For reference, here is the sentence that it appeared in: "当时，我们把这种跳法叫做*摇两步*，是一种带点暧昧的亲密舞种." So I know that its a kind of dance, and its a kind of dance that brings the two partners close together. Is there an official English translation for this word, or at least a better translation?


----------



## SimonTsai

jheinric said:


> I tentatively translated it as "swaying two-step".
> 
> "当时，我们把这种跳法叫做*摇两步*，是一种带点暧昧的亲密舞种."


I am sorry, but I have never seen 搖兩步.

My understanding is the same as yours. Maybe Mainland Chinese would lend us a helping hand.


----------



## Mo___

没有这种舞蹈，应该是文中编造的一个名字。

两步：我认为“两步”是个约数(approximate number)，用a bit或者a little代替就可以，并且“步”字可以不翻译。

仅为个人意见。


----------



## Skatinginbc

It sounds like "doing two rock-steps" (e.g., 左足摇步 rock on left foot + 右足摇步 rock on right foot) to me.

Watch some Tango "摇步" (rock turn) videos, and you should be able to get the "带暧昧的亲密舞种" part.


----------



## jheinric

好的，谢谢你们的帮助！


----------



## SuperXW

不知道跟"二步摇"有没有关系……但看起来这是广场舞，不存在暧昧什么的。
有很多特定时期特定人群的用语，我们不太了解，也没有记录在网络上，过些年就会完全消失掉。


----------



## Skatinginbc

SuperXW said:


> 不知道跟"二步摇"有没有关系


好像没有. "二步摇"是跳二步然後摇身子, "摇两步"像"摇两下", 两步本身就是"摇".  我想作者(i.e., 夏商, 原名夏文煜)應該是使用社交舞術語, 因為:
(1) 原文描述的似乎是社交舞 (ballroom dancing; 夏商《剪刀石頭布》我雖然不會跳舞，還是情不自禁邀她跳(cf. 社交)了一曲。進了舞池 (cf. ballroom), 我才發覺自己只能來回走走，腳步根本沒有章法。當時，我們把這種跳法叫做: 搖兩步，是一種帶點曖昧的親密舞種。我和叢蓉顯然還沒有跳這種舞的資格，所以叢蓉就不高興了，一定以為我在吃她的“豆腐”)
(2) 該作者愛用社交舞術語, 譬如"慢四步舞" (e.g., 夏商《集體婚禮》有若干情侶直接就走進了舞池，在鋼琴的伴奏下跳起了舒緩的慢四步舞)。


----------



## Lamb67

SimonTsai said:


> I am sorry, but I have never seen 搖兩步.
> 
> My understanding is the same as yours. Maybe Mainland Chinese would lend us a helping hand.

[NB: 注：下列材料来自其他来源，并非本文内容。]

/-! Release and hold of banks (R211, R212). -/

/-- The wires and registers of bank `b` go to 0 and its pins are undriven. -/
def State.clearBank (s : State) (b : Nat) : State :=
  let notB {α : Type} (m : NMap α) (n : Nat) : NMap α := NMap.keep m (fun k => k / n != b)
  { s with rim := { s.rim with
      mc := notB s.rim.mc 192, sync := notB s.rim.sync 24, latched := notB s.rim.latched 192, rstHeld := notB s.rim.rstHeld 192,
      keeper := notB s.rim.keeper 64, pinOut := notB s.rim.pinOut 24, pinOe := notB s.rim.pinOe 24,
      deser := notB s.rim.deser 24, lastDriven := notB s.rim.lastDriven 24, rot := notB s.rim.rot 24,
      wiresOff := s.rim.wiresOff.filter (fun w => w.1 / 64 != b),
      extraDriver := notB s.rim.extraDriver 64 } }

/-- VIO_OK of bank `b` (R196): the measured VIO is the declared one. -/
def State.setVioOk (s : State) (b : Nat) : State :=
  let v := NMap.get dZero s.rim.vio b
  s.put (R.RIM_BANK b) F.RIM_BANK_VIO_OK
    (natOfBool (v != 0 && v == s.fld (R.RIM_BANK_VIO b) F.RIM_BANK_VIO_VIO))

/-- The mV of a declared VIO code (RIM_BANK_VIO). -/
def vioMv (v : Nat) : Nat := [0, 1200, 1500, 1800, 2500, 3300].getD v 0

/-- The warn limits of a bank's VIO sensor at commit (R362): the declared VIO ± 5 %. -/
def State.vioLimits (s : State) (b : Nat) : State :=
  let n := vioMv (s.fld (R.RIM_BANK_VIO b) F.RIM_BANK_VIO_VIO)
  s.setReg (R.SNS_LIMIT (85 + b)) (BitVec.ofNat 32 (n * 105 / 100 * 65536 + n * 95 / 100))

/-- Bank `b` is released (R211): it runs, every register at RST_VAL until its first edge after the COMMIT
pulse. -/
def State.releaseBank (s : State) (b : Nat) : State :=
  let s := (s.put (R.RIM_BANK b) F.RIM_BANK_STATE 2).put R.RIM_STATUS ⟨b, b⟩ 1
  let s := (s.mcs.filter (fun m => m / 192 == b && s.mcMode m != 0)).foldl (fun s m =>
    let v := s.bit (mcOff m) F.BLK_MC_RST_VAL
    { s with rim := { s.rim with rstHeld := NMap.set dZero s.rim.rstHeld m 1,
                                 mc := NMap.set dFalse s.rim.mc m v, latched := NMap.set dFalse s.rim.latched m v } }) s
  (s.setVioOk b).vioLimits b

end Sys2Proof.Machine
end

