/-- PIN_WORD_APPLY (R201, R211): the oldest word is applied at its clock of the pin-word tree, `late` or in time as its
arrival makes it; an event that says otherwise does not occur. While the global region is unconfigured a word that arrives is
discarded. -/
def execPinWordApply (late : Bool) (s : State) : Out :=
  match s.rim.outQ with
  | [] => .next s
  | w :: rest =>
    let t := { s with rim := { s.rim with outQ := rest } }
    if s.rimOn = false then (if w.arrives ≤ s.sched.now then .next t else .next s)
    else match s.wordDue w with
      | none => .next s
      | some (n, l) => if s.rim.pwCount < n ∨ l ≠ late then .next s else .next (t.applyWord w late)

/-- TICK_STROBE (R203): the tick marker reaches Rimstone; the strobe is high for one clock of the pin-word
tree, and a TICK-mode sample is due. -/
def execTickStrobe (s : State) : Out :=
  if s.rim.strobeDue then
    let n := s.rim.pwCount
    let mark (w : PinWord) : PinWord :=
      if w.strobe.isNone && w.tick != s.sched.curTick then { w with strobe := some n } else w
    .next { s with rim := { s.rim with
      strobe := true, strobeDue := false, strobeEdge := n, inSampled := false, outQ := s.rim.outQ.map mark } }.settle
  else .next s

/-- The bank that a pool signal comes from (R186). -/
def poolBank (i : Nat) : Option Nat :=
  if i < 0x600 then some (i / 192)
  else if 0x800 ≤ i ∧ i < 0x1400 then some ((i - 0x800) / 384)
  else if 0x1500 ≤ i ∧ i < 0x1700 then some ((i - 0x1500) / 64)
  else none

/-- An input port (R202, R212): 0 while its source's bank does not run. -/
def State.portIn (s : State) (n : Nat) : Bool :=
  let i := s.fld (R.RIM_PORT_IN n) F.RIM_PORT_IN_SRC
  (match poolBank i with
   | some b => s.bankRuns b
   | none => true) && s.pool i

/-- The input word that the pool holds now (R202, R204). -/
def State.inputWord (s : State) : InWord :=
  let sel := R.RIM_PW_CTXSEL
  let en := s.bit sel F.RIM_PW_CTXSEL_ENABLE
  let base := s.fld sel F.RIM_PW_CTXSEL_CTX_BASE
  { vals := (List.range 192).foldl (fun m n => NMap.set dFalse m n (s.portIn n)) [],
    ctxValid := en && s.pool (s.fld sel F.RIM_PW_CTXSEL_VALID_SRC),
    ctx := if en then natOfBool (s.pool base) + natOfBool (s.pool (base + 1)) * 2 + natOfBool (s.pool (base + 2)) * 4 else 0,
    sampledAt := s.sched.now }

/-- Is an input sample due (R202): IN_OFFSET clocks after the strobe, once, or at the next of the STREAM sequence? -/
def State.sampleDue (s : State) : Bool :=
  if s.bit R.RIM_PW_CFG F.RIM_PW_CFG_IN_MODE then (match s.rim.streamNext with
    | some n => Nat.ble n s.rim.pwCount
    | none => false)
  else !s.rim.inSampled && Nat.ble (s.rim.strobeEdge + s.fld R.RIM_PW_CFG F.RIM_PW_CFG_IN_ARG) s.rim.pwCount

/-- INPUT_WORD_SAMPLE (R202, R205, R211): in TICK mode once per strobe, in STREAM mode at each interval; none
while the global region is unconfigured. -/
def execInputWordSample (s : State) : Out :=
  if s.rimOn = false ∨ s.treeRuns (s.fld R.RIM_PW_CFG F.RIM_PW_CFG_PW_CLK) = false ∨ s.sampleDue = false then .next s
  else
    let arg := s.fld R.RIM_PW_CFG F.RIM_PW_CFG_IN_ARG
    .next ({ s with rim := { s.rim with
      inFlight := s.rim.inFlight ++ [s.inputWord], inSampled := true,
      streamNext := s.rim.streamNext.map (fun n => n + arg) } }.usedN 256)

/-- INPUT_WORD_COMPLETE (R202 to R204): the oldest sampled word is written whole into the fabric-side pin
register, or the link drops it or is down. PIN_FRESH sees a word sampled after the cycle's tick (R78). -/
def execInputWordComplete (dropped : Bool) (s : State) : Out :=
  match s.rim.inFlight with
  | [] => .next s
  | w :: rest =>
    let s := { s with rim := { s.rim with inFlight := rest } }
    if s.rimOn = false then .next s
    else if dropped ∨ s.pwr.d2dRate = 0 then .next (s.pwLost F.RIM_PW_COUNT_IN_DROP)
    else
      let s := { s with rim := { s.rim with inWord := some w } }.raise R.RIM_PW_STATUS F.RIM_PW_STATUS_IN_SEEN
      let fresh := Nat.blt s.sched.tickPeriod w.sampledAt && s.sched.pinFreshAt.isNone
      .next { s with sched := { s.sched with pinFreshAt := if fresh then some s.sched.now else s.sched.pinFreshAt } }

/-! Contention and scrubbing (R207 to R210). -/

/-- How many macrocells' configurations drive wire `w` of bank `b`, upsets included (R207). -/
def State.wireCount (s : State) (b w : Nat) : Nat :=
  ((List.range 192).filter (fun i => s.bit (mcOff (b * 192 + i)) F.BLK_MC_WIRE_EN &&
    s.fld (mcOff (b * 192 + i)) F.BLK_MC_WIRE_SEL == w)).length + NMap.get dZero s.rim.extraDriver (b * 64 + w)

/-- RIM_WIRE_STATUS for the disabled wires: ACTIVE and the first of them. -/
def State.wireStatus (s : State) : State :=
  let o := R.RIM_WIRE_STATUS
  match s.rim.wiresOff with
  | [] => s.put o F.RIM_WIRE_STATUS_ACTIVE 0
  | w :: _ => ((s.put o F.RIM_WIRE_STATUS_ACTIVE 1).put o F.RIM_WIRE_STATUS_BANK (w.1 / 64)).put o
      F.RIM_WIRE_STATUS_WIRE (w.1 % 64)

/-- The bank whose region holds a frame, as a detector unit: 0xFF for the global region (R208, R369). -/
def frameUnit (f : Nat) : Nat := if f < 128 then 0xFF else (f - 128) / 128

It could mean " have a try", a spoken word from the Beijing area 😑
摇两步, have a dabble in dancing.


----------



## SuperXW

Lamb67 said:


> It could mean " have a try", a spoken word from the Beijing area 😑
> 摇两步, have a dabble in dancing.


 

你走两步，看看有没有问题。
走两步 = try to walk several steps 

当时，我们把这种跳法叫做*摇两步*，是一种带点暧昧的亲密舞种。
摇两步 = a ballroom dancing style nicknamed "sway two-step"  
摇两步 ≠ "have a try" or "have a babble in dancing" 

Evidence:
1. We can find ballroom dancing 交谊舞 moves named 摇步、两步.
2. Original context: 当时，我们把这种跳法叫做:摇两步，是一种带点暧昧的亲密舞种。我和丛蓉显然还没有跳这种舞的资格，所以丛蓉就不高兴了，一定以为我在吃她的“豆腐”……


----------



## T.D

It was simply a name given to a kind of flirty dance moves. I would have translated it into just 'swaying', or, if you wish to have the 两步 included, 'two-step swaying'. 
I agree with #Mo___ that 两 here is not referring to an exact number. See 走两步，拍两下，吃两口， etc.


----------



## SuperXW

也不一定是“走两步”那种虚指，查到交谊舞中是有“两步舞”的，英文是Two-Step。
参考：社交舞 | Wikiwand


----------



## T.D

SuperXW said:


> 也不一定是“走两步”那种虚指，查到交谊舞中是有“两步舞”的，英文是Two-Step。
> 参考：社交舞 | Wikiwand


个人认为如果是带有摇摆动作的两步舞，那通常会叫他“两步摇”而不是“摇两步”。


----------



## SuperXW

T.D said:


> 个人认为如果是带有摇摆动作的两步舞，那通常会叫他“两步摇”而不是“摇两步”。


但是如果像走两步，拍两下，吃两口那种意思，这舞步也未免太弱鸡了，跳了半天就摇两步，还调情呢……


----------



## T.D

SuperXW said:


> 但是如果像走两步，拍两下，吃两口那种意思，这舞步也未免太弱鸡了，跳了半天就摇两步，还调情呢……


Mmm...anyway, I believe it is an idiomatic name given to some made-up dance moves，it's hard to determine which translation will make more sense without more context.


----------



## Lamb67

Let's rename it to "dabble and dance"😁

It's unusual to have a verb-beginning name though😁


----------



## ovaltine888

I believe 摇两步 is one of the old names of ballroom dancing (交谊舞) which was trendy in China in the 1980s.

I also heard 慢三步 when I was a kid which is supposed to be something close to Waltz.


----------